● **EXCERPTED DATA**
<<<<
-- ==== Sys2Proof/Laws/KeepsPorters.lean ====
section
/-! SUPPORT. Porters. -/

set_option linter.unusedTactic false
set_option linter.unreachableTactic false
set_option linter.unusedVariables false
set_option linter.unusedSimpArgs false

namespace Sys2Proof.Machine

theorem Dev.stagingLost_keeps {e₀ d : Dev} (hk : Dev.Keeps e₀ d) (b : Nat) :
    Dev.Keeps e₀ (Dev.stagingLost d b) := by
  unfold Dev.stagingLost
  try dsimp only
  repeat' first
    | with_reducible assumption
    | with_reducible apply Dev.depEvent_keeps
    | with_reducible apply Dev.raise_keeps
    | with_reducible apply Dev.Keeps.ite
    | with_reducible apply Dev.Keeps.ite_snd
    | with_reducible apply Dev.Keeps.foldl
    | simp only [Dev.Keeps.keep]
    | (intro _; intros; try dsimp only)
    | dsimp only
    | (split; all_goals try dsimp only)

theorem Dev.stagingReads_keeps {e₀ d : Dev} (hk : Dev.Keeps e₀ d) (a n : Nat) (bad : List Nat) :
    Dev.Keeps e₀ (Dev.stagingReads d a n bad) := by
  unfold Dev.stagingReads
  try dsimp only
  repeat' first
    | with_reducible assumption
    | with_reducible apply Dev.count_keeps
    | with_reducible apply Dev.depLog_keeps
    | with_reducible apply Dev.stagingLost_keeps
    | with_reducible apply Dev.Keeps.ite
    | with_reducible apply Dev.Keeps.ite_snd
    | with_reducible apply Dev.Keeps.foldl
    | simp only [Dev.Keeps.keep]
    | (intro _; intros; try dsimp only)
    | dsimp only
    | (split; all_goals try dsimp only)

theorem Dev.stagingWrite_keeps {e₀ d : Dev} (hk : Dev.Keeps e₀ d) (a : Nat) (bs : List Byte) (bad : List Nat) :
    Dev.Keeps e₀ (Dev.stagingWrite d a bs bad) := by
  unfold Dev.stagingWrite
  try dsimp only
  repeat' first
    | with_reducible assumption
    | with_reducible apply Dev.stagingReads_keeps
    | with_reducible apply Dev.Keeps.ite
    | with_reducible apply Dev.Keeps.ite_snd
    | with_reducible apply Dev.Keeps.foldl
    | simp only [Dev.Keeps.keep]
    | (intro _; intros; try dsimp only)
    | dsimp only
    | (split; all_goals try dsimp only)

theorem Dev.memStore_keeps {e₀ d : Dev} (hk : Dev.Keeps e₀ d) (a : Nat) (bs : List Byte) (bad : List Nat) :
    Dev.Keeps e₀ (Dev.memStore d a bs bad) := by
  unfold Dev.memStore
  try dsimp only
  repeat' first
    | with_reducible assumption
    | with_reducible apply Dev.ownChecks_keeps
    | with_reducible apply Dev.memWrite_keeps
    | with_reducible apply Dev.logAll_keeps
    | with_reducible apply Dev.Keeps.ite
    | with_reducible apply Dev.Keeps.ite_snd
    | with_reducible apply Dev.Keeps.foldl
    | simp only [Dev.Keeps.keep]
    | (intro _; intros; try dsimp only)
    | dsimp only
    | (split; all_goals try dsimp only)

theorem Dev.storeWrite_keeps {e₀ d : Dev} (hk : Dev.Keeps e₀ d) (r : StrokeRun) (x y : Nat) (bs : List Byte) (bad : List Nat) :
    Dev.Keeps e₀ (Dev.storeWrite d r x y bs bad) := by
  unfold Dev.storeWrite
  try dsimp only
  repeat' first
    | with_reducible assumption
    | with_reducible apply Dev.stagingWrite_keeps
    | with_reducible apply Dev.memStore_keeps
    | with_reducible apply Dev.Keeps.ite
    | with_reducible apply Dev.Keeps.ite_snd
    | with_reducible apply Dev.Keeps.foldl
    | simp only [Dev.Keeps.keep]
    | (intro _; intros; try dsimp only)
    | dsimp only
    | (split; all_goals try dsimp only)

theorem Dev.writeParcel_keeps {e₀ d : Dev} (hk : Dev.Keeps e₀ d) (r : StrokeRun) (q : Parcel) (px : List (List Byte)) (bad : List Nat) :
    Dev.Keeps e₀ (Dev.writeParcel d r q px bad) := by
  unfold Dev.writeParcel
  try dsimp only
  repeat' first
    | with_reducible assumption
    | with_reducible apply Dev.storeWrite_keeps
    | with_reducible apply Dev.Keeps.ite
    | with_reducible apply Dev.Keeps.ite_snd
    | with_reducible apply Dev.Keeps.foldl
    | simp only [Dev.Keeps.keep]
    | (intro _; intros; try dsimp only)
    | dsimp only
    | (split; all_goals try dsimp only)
>>>>
<<<<
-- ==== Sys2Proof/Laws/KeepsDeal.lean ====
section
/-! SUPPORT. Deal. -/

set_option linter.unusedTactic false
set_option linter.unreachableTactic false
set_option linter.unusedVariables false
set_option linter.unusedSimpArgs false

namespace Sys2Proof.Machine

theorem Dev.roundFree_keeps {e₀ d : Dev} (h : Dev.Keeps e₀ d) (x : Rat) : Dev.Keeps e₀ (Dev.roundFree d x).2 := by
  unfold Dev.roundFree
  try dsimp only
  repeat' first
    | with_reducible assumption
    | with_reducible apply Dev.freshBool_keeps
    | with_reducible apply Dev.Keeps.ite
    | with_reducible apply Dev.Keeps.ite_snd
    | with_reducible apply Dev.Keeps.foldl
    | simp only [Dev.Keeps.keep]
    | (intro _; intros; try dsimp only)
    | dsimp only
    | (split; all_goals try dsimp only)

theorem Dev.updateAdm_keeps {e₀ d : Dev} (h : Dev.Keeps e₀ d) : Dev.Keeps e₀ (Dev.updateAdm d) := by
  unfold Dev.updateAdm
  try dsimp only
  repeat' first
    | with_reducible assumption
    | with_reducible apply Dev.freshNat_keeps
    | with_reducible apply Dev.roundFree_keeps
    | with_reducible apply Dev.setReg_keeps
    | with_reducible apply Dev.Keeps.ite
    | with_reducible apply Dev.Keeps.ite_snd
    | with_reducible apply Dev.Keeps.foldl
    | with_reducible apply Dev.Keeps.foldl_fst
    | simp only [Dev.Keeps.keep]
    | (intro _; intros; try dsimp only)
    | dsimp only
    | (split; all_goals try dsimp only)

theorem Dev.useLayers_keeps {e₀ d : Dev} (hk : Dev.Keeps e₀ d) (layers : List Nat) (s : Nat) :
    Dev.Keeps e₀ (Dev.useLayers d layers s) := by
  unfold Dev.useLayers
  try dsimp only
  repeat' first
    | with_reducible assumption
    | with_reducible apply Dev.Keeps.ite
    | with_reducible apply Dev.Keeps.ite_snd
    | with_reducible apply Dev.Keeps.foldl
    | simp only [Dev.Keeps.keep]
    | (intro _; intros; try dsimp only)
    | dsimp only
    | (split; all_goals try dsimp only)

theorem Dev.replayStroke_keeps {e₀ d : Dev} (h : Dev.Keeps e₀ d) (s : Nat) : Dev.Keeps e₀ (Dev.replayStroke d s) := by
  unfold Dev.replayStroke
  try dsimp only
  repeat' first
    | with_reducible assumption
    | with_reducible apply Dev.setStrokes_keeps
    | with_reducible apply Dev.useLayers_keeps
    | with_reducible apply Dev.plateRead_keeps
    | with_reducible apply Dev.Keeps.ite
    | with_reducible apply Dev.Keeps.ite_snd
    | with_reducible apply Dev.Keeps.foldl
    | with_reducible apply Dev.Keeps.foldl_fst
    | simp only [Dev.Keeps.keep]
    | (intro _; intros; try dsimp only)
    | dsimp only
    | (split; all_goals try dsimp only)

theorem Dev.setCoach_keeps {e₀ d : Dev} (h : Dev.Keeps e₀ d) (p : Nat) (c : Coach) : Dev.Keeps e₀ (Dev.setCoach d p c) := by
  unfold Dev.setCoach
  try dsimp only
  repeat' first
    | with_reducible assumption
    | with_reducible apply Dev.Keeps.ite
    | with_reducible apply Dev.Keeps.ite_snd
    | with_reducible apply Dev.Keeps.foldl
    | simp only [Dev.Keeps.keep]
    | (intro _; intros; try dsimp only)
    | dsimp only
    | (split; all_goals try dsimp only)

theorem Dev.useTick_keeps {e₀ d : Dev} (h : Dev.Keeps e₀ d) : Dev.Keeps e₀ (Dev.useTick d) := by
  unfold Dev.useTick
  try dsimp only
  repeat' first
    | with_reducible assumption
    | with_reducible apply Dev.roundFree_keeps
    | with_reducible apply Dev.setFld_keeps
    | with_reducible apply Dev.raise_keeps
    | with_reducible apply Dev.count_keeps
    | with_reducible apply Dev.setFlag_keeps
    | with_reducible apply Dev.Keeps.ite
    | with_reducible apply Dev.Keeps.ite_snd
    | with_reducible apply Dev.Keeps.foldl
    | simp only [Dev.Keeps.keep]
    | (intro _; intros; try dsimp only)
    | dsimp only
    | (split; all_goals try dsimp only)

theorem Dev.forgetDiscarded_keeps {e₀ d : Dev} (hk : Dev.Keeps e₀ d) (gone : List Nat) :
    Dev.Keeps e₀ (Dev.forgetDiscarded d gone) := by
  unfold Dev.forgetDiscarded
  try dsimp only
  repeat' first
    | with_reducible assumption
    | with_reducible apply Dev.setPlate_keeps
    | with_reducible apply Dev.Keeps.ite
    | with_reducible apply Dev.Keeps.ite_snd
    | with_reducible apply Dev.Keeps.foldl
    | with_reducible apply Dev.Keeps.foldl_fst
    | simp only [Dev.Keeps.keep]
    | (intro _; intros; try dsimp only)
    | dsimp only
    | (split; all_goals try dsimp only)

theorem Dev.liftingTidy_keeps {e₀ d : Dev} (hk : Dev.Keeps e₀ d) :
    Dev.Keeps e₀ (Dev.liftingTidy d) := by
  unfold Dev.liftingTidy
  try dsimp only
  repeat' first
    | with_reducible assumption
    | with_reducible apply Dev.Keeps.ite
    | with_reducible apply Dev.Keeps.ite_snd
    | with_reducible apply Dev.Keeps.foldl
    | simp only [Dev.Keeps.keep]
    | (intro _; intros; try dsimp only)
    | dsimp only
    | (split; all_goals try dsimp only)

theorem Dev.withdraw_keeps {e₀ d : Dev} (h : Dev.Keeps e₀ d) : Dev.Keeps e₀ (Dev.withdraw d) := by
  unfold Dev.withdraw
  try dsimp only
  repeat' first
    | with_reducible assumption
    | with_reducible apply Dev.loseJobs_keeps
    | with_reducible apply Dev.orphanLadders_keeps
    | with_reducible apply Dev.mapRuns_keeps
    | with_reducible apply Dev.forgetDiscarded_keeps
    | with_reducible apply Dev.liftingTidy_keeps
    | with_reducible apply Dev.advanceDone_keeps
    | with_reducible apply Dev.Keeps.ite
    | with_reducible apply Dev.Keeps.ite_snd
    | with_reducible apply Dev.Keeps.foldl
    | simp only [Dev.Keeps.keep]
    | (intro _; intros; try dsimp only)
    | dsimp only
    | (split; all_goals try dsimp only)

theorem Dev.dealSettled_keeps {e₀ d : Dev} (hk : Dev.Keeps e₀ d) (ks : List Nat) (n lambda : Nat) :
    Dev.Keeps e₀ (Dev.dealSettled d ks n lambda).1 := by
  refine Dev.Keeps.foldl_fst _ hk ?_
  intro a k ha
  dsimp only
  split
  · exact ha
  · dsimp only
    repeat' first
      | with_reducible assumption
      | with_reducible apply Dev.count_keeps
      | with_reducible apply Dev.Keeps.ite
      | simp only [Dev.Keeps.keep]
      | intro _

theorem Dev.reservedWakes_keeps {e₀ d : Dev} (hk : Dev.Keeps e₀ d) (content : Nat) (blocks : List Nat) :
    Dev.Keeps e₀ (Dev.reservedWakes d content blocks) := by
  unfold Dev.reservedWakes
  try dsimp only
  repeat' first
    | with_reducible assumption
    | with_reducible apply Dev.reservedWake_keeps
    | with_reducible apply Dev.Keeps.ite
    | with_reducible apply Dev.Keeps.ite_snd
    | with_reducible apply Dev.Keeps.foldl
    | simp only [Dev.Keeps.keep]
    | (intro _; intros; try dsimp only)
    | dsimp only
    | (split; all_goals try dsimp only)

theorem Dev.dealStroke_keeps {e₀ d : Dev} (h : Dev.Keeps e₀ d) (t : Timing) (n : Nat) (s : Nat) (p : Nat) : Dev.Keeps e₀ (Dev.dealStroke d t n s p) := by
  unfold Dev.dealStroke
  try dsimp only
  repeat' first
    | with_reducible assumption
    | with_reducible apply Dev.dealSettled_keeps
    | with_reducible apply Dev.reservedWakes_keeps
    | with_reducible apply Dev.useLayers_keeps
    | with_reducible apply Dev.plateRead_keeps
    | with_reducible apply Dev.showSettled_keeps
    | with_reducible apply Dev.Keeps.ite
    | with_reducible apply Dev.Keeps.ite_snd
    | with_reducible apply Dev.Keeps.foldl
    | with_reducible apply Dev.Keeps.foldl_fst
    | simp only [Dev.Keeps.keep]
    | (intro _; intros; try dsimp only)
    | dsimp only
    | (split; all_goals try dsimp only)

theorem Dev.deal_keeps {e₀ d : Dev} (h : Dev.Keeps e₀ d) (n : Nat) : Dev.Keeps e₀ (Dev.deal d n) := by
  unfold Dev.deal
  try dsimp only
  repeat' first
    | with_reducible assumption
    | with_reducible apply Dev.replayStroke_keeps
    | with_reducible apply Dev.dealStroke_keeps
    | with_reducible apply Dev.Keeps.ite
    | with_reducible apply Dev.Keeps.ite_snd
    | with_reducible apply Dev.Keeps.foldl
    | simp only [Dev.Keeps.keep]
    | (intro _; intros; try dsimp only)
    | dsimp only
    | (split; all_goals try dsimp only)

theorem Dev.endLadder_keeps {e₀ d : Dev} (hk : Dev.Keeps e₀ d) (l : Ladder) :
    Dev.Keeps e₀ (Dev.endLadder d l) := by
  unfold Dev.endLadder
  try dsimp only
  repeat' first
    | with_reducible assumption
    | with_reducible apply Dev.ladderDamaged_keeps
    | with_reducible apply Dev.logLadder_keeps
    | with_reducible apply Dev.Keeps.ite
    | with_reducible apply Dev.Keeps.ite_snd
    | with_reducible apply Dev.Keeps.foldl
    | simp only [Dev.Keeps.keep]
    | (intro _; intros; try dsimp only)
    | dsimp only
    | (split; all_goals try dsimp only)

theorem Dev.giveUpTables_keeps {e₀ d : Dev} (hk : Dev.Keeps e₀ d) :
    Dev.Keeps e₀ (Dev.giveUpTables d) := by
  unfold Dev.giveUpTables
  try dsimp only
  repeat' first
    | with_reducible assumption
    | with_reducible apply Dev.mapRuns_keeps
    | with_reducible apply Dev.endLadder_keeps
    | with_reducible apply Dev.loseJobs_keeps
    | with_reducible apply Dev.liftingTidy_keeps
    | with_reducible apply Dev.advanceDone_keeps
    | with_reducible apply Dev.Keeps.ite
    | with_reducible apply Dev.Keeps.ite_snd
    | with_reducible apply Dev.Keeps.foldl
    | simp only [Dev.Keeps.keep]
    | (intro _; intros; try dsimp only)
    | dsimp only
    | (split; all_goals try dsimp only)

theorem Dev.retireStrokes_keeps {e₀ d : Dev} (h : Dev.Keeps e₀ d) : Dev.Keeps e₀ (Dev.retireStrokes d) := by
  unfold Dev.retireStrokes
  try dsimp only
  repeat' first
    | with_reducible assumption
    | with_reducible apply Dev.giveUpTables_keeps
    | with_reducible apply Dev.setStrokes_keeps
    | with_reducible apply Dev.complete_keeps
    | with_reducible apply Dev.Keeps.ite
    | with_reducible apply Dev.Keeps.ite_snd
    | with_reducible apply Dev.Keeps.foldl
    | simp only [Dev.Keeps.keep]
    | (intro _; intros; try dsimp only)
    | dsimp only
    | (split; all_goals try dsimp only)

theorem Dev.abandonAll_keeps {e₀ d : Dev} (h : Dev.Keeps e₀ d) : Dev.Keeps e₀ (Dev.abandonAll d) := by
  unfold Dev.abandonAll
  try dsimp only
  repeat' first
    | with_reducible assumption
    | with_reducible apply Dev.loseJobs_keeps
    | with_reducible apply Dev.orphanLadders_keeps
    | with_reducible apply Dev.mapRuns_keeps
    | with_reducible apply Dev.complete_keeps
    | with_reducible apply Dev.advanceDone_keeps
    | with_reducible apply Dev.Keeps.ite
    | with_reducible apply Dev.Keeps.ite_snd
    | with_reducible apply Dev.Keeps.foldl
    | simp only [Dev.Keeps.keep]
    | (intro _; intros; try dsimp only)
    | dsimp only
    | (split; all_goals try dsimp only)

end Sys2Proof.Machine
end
>>>>
<<<<
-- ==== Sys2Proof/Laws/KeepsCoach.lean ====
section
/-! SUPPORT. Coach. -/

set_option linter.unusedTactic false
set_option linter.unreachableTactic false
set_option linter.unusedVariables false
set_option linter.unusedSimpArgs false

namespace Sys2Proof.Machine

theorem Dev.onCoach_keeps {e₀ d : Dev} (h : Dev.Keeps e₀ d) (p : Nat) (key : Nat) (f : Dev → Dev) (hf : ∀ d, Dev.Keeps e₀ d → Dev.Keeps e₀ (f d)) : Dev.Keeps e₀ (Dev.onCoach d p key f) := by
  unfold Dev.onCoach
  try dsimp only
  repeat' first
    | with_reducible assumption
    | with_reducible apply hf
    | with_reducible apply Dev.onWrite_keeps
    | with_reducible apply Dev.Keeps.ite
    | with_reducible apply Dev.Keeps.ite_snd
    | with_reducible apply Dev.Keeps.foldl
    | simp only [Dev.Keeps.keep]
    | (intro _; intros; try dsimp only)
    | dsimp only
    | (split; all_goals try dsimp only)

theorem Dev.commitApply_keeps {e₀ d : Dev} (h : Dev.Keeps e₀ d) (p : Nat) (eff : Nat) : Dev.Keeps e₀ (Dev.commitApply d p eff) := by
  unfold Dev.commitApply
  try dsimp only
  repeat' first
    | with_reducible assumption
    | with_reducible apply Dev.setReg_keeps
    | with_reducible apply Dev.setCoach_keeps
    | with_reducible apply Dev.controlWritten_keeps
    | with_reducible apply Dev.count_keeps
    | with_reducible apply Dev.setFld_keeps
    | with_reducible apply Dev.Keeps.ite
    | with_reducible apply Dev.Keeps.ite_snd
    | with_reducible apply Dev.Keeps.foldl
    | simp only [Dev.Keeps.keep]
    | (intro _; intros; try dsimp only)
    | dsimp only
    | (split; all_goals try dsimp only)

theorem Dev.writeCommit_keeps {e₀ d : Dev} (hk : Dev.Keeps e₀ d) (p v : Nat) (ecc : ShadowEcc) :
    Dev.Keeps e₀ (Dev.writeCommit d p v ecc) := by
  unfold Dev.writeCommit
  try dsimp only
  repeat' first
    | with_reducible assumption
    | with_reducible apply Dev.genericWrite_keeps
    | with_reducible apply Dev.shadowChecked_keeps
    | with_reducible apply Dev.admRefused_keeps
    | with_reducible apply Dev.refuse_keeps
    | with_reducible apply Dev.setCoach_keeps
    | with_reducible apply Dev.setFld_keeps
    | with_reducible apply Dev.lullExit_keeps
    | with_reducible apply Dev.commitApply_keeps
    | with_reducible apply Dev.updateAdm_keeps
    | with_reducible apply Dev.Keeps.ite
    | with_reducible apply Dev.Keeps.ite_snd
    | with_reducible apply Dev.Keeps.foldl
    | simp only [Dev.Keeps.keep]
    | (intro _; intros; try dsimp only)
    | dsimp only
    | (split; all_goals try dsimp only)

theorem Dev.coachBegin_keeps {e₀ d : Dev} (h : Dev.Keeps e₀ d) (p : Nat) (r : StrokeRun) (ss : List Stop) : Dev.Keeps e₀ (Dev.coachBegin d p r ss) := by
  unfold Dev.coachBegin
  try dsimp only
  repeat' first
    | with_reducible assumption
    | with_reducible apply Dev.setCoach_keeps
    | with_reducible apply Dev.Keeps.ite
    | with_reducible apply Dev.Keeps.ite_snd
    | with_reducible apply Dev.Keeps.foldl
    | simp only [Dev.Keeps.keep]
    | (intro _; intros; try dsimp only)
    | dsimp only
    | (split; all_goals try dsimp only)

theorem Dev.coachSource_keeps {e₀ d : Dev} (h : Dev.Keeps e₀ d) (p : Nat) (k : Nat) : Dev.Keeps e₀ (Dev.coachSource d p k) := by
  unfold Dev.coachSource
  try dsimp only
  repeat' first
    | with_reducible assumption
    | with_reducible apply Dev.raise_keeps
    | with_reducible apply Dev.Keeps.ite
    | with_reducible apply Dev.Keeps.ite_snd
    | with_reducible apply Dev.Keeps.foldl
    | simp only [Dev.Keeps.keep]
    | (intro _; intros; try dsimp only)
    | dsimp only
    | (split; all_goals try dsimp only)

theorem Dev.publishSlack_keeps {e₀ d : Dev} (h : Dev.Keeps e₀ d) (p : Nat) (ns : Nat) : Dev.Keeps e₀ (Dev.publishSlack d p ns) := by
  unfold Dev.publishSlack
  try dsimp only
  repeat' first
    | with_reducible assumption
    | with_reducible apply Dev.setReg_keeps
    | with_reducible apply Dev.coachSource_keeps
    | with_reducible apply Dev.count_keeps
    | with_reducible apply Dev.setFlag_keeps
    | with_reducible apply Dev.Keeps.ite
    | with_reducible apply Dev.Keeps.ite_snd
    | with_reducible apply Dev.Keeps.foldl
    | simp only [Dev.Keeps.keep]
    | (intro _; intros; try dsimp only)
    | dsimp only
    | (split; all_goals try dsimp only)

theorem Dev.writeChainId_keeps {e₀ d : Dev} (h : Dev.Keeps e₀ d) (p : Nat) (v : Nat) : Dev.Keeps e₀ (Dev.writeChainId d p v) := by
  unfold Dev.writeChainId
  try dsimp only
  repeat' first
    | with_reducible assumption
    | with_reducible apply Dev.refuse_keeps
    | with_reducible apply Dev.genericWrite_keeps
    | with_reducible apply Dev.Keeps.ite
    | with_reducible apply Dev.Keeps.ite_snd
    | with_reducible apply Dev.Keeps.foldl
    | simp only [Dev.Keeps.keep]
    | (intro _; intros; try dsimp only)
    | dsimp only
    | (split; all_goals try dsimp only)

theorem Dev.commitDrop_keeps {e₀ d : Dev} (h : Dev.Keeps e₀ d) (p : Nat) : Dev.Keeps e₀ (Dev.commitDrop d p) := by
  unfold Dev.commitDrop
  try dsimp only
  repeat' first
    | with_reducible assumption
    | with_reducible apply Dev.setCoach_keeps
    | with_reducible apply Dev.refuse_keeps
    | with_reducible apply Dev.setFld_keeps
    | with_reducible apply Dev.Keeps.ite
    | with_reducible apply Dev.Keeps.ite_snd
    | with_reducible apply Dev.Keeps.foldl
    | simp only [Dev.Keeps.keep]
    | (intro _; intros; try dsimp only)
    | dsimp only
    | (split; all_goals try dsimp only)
>>>>
Output only an exact transcription of the lines above from the one with "-- ==== Sys2Proof/Laws/KeepsPorters.lean" up to and including the one with "Dev.Keeps e₀ d) (b".

-- ==== Sys2Proof/Laws/KeepsPorters.lean ====
section
/-! SUPPORT. Porters. -/

set_option linter.unusedTactic false
set_option linter.unreachableTactic false
set_option linter.unusedVariables false
set_option linter.unusedSimpArgs false

namespace Sys2Proof.Machine

theorem Dev.stagingLost_keeps {e₀ d : Dev} (hk : Dev.Keeps e₀ d) (b : Nat) :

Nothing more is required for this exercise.